HOLLIS – Nov. 13 was a dark day for Paris, but the City of Light once had far darker days, as Henry M. Smith’s recent talk showed.

Smith, a professor emeritus at the University of New Hampshire, gave a slide presentation at the Hollis Social Library last week in which he showed photos from his many trips to France.

And while the pictures showed the city in all its glory, some of them pointed to the evil of the Vichy regime when the French government collaborated with the Nazis during World War II.

Smith, who taught French for many years and lived in Paris off and on, led a moment of silence, of "solidarity with our French friends," before his slide presentation to the full meeting room.

Near the Luxembourg Gardens, which draws visitor by the hundreds, is the Pantheon, dedicated to "Great Men from a Grateful Nation," and where French President Francois Hollande last spring inducted four new honorees, all World War II resistance fighters.

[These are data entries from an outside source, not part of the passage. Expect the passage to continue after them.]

-- ==== Sys2Proof/Machine/Launch.lean ====
section
/-! DEFINITION. The launch unit: kicks (R15, R284 to R287), readiness and placement (R288 to R290, R181, R182), the start
of a group's root (R13, R39, R118), retirement (R16, R17, R205), waves (R302 to R304) and allotments (R198, R241,
R305). -/

namespace Sys2Proof.Machine

/-! ## Endpoints (R335) -/

/-- A message passes an endpoint's source list and policy. -/
def accepts (srcs : List Nat) (p : Policy) (e : Envelope) : Bool :=
  srcs.contains e.src && (match p with
    | .required => e.secured && !e.roce
    | _ => true)

/-- A message passes the list and policy of a numbered endpoint: a far-table entry's or a communicator's (R337). -/
def acceptsAt (xs : List (Nat × List Nat × Policy)) (n : Nat) (e : Envelope) : Bool :=
  match xs.lookup n with
  | some (srcs, p) => accepts srcs p e
  | none => false

/-- A message that an endpoint does not accept (R335). -/
def State.drop (s : State) : State := { s with dropped := s.dropped + 1 }

/-- A message accepted at a context's command endpoint; any other is dropped. -/
def State.onCommand (s : State) (h : Hdr) (f : Context → State) : State :=
  match s.ctx? h.ctx with
  | some c => if accepts c.cmdSrcs c.cmdPolicy h.env then f c else s.drop
  | none => s.drop

/-! ## Clusters (R10, R182, R289, R333) -/

/-- The physical cluster of a logical one; none where the map gives it none. -/
def State.physOf (s : State) (lcl : Nat) : Option Nat := (s.lmap[lcl]?).filter fun p => decide (p < 256)

/-- Unfenced physical clusters of an allotment, ascending (R182). -/
def State.hosts_ (s : State) (c : Context) : List Nat :=
  let ps := c.allot.filterMap s.physOf
  (List.range 256).filter fun p => ps.contains p && !(s.clusterAt p).fenced

/-- The host of a logical cluster in stratus mode (R182). -/
def State.hostOf (s : State) (c : Context) (lcl : Nat) : Option Nat :=
  let hs := s.hosts_ c
  if hs.isEmpty then none else hs[lcl % hs.length]?

/-- Clear a cluster completely (R333); its arbiters start again (R379), its cores' creation counts stay. -/
def State.clearCluster (s : State) (phys : Nat) : State :=
  let spad := (Loc.spad phys 0).key
  let tcm := (Loc.tcm phys 0 0).key
  let m := Mem.clear (Mem.clear s.mem spad (2 ^ 21)) tcm (2 ^ 20)
  let inside (w : Nat) : Bool := (decide (spad ≤ 8 * w) && decide (8 * w < spad + 2 ^ 21))
    || (decide (tcm ≤ 8 * w) && decide (8 * w < tcm + 2 ^ 20)) || onGranules phys w
  let k := s.clusterAt phys
  { (s.setCluster { k with array := none, mlast := 7, blast := Vector.replicate 64 8 }) with
    mem := m
    granules := s.granules.filter fun g => g / 131072 != phys
    poison := s.poison.filter fun w => !inside w
    cores := s.cores.map fun (k : CoreSt) =>
      if k.phys == phys then { CoreSt.fresh phys k.core with count := k.count } else k
    tlb := s.tlb.filter fun l => l.tlb != phys
    watchLast := s.watchLast.filter fun w => !(decide (1024 + phys * 64 ≤ w.1) && decide (w.1 < 1024 + phys * 64 + 64)) }

/-- A context takes a cluster, which is cleared first if another context used it last; the quantum starts with the first
hold (R289, R291, R333). -/
def State.takeCluster (s : State) (ctx phys : Nat) (lcl : Option Nat) : State :=
  let k := s.clusterAt phys
  let s := if k.lastCtx.isSome && k.lastCtx != some ctx then s.clearCluster phys else s
  s.updCluster phys fun (k : Cluster) =>
    { k with ctx := some ctx, lastCtx := some ctx, lcl := lcl
             quantum := if k.ctx = some ctx then k.quantum else s.now
             slice := if k.ctx = some ctx && k.lcl = lcl then k.slice else s.now }

/-- The launch unit acts for the context: it is neither suspended nor frozen, nor being destroyed. -/
def Context.active (c : Context) : Bool := !c.suspended && c.freeze.isNone && c.destroying.isNone

/-! ## Kicks (R15, R284 to R287) -/

/-- The bytes of a completion message (R284). -/
def completionBytes (graph seq status : BitVec 32) : List Byte :=
  leBytes 4 graph.toNat ++ leBytes 4 seq.toNat ++ leBytes 4 status.toNat ++ leBytes 4 0

/-- Send a completion message. -/
def State.complete (s : State) (ctx : Nat) (req graph seq status : BitVec 32) : State :=
  s.send (.completion ctx req (completionBytes graph seq status))

/-- The bytes of a kick message, read (R284): entries are the whole ones that it holds; bytes that it lacks read as zero. -/
def readKick (m : List Byte) : KickMsg :=
  let at_ (off n : Nat) : Nat := leNat ((m.drop off).take n)
  { graph := BitVec.ofNat 32 (at_ 0 4)
    seq := BitVec.ofNat 32 (at_ 4 4)
    count := BitVec.ofNat 16 (at_ 8 2)
    rsv := BitVec.ofNat 48 (at_ 10 6)
    entries := (List.range ((m.length - 16) / 16)).map fun e =>
      ⟨BitVec.ofNat 16 (at_ (16 + 16 * e) 2), BitVec.ofNat 48 (at_ (18 + 16 * e) 6), BitVec.ofNat 64 (at_ (24 + 16 * e) 8)⟩ }

/-- A kick joins its context's queue: behind those received before it, before those of the same cycle from higher-numbered
ports (R15). -/
def enqueueKick (k : Kick) : List Kick → List Kick
  | [] => [k]
  | x :: xs => if x.at_ = k.at_ && k.port < x.port then k :: x :: xs else x :: enqueueKick k xs

/-- A kick message arrives at a command endpoint: it joins the context's queue of 64; the one for which that has no room is
refused (R15). -/
def execKick (h : Hdr) (port : Nat) (msg : List Byte) (s : State) : Host.Outcome State Fault Refusal :=
  .next (s.onCommand h fun c =>
    let m := readKick msg
    if c.destroying.isSome then s.complete c.id h.req m.graph m.seq 0x80000002
    else
      let q := enqueueKick ⟨h.req, port % 16, m, s.now, none⟩ c.kicks
      match q.drop 64 with
      | [] => s.updCtx c.id fun c => { c with kicks := q }
      | x :: _ => (s.updCtx c.id fun c => { c with kicks := q.take 64 }).complete c.id x.req x.msg.graph x.msg.seq 0x80000001)

/-- Entries of a kick that count. -/
def usedEntries (m : KickMsg) : List KickPatch := m.entries.take m.count.toNat

/-- The first check of R285 that a kick breaks. -/
def State.kickError (s : State) (c : Context) (m : KickMsg) : Option (BitVec 32) :=
  match if c.ptRoot.isNone then none else s.graphs.find? fun g => g.id == m.graph && g.ctx == c.id with
  | none => some 0x80000002
  | some g =>
    if m.seq ≠ (match g.lastSeq with
        | some q => q + 1
        | none => 0) then some 0x80000003
    else if (usedEntries m).any fun e => (g.params.lookup e.slot.toNat).isNone then some 0x80000004
    else if 4096 < m.count.toNat || m.entries.length < m.count.toNat || m.rsv != 0 || (usedEntries m).any fun e => e.rsv != 0 then
      some 0x80000005
    else none

/-- A kernel of a replay that has just been accepted. -/
def KRun.fresh : KRun := ⟨[], [], none, [], [], none, []⟩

They included Pierre Brossolette, a journalist who committed suicide to avoid giving information to the Vichy government.

Smith showed slides of the Arc de Triomph, the Champs-Elysees and the atrium of the Musee D’Orsay, a converted train station that contains an entire room of Van Gogh paintings.

The Eiffel Tower is also here, of course. Criticized as a "grotesque piece of metal" when it was built for the 100th anniversary of the French Revolution, it is now regarded as a majestic icon, Smith said.

Less well-known Parisian buildings were also featured, including the Holocaust museum, the Memorial de la Shoah, which opened in 2005 on the 60th anniversary of the liberation of Auschwitz by Soviet troops. And there is a memorial to the 200,000 people who were deported from Vichy to the Nazi concentration camps.

Smith also recommended the Museum of the Arab World and its Orient Express exhibit and the Pere Lachaise Cemetery, with its tombs of Edith Piaf, Chopin, Jim Morrison and other luminaries.

Many of the people in Smith’s audience had been to Paris, and one woman commented that Piaf’s tomb did not have as many flowers as Chopin’s.

"You’d think the man died yesterday," she said.

The evening ended with Smith leading the singing of three French songs, including "La Vie en Rose," Piaf’s signature song. Her 100th birthday would have been Dec. 19.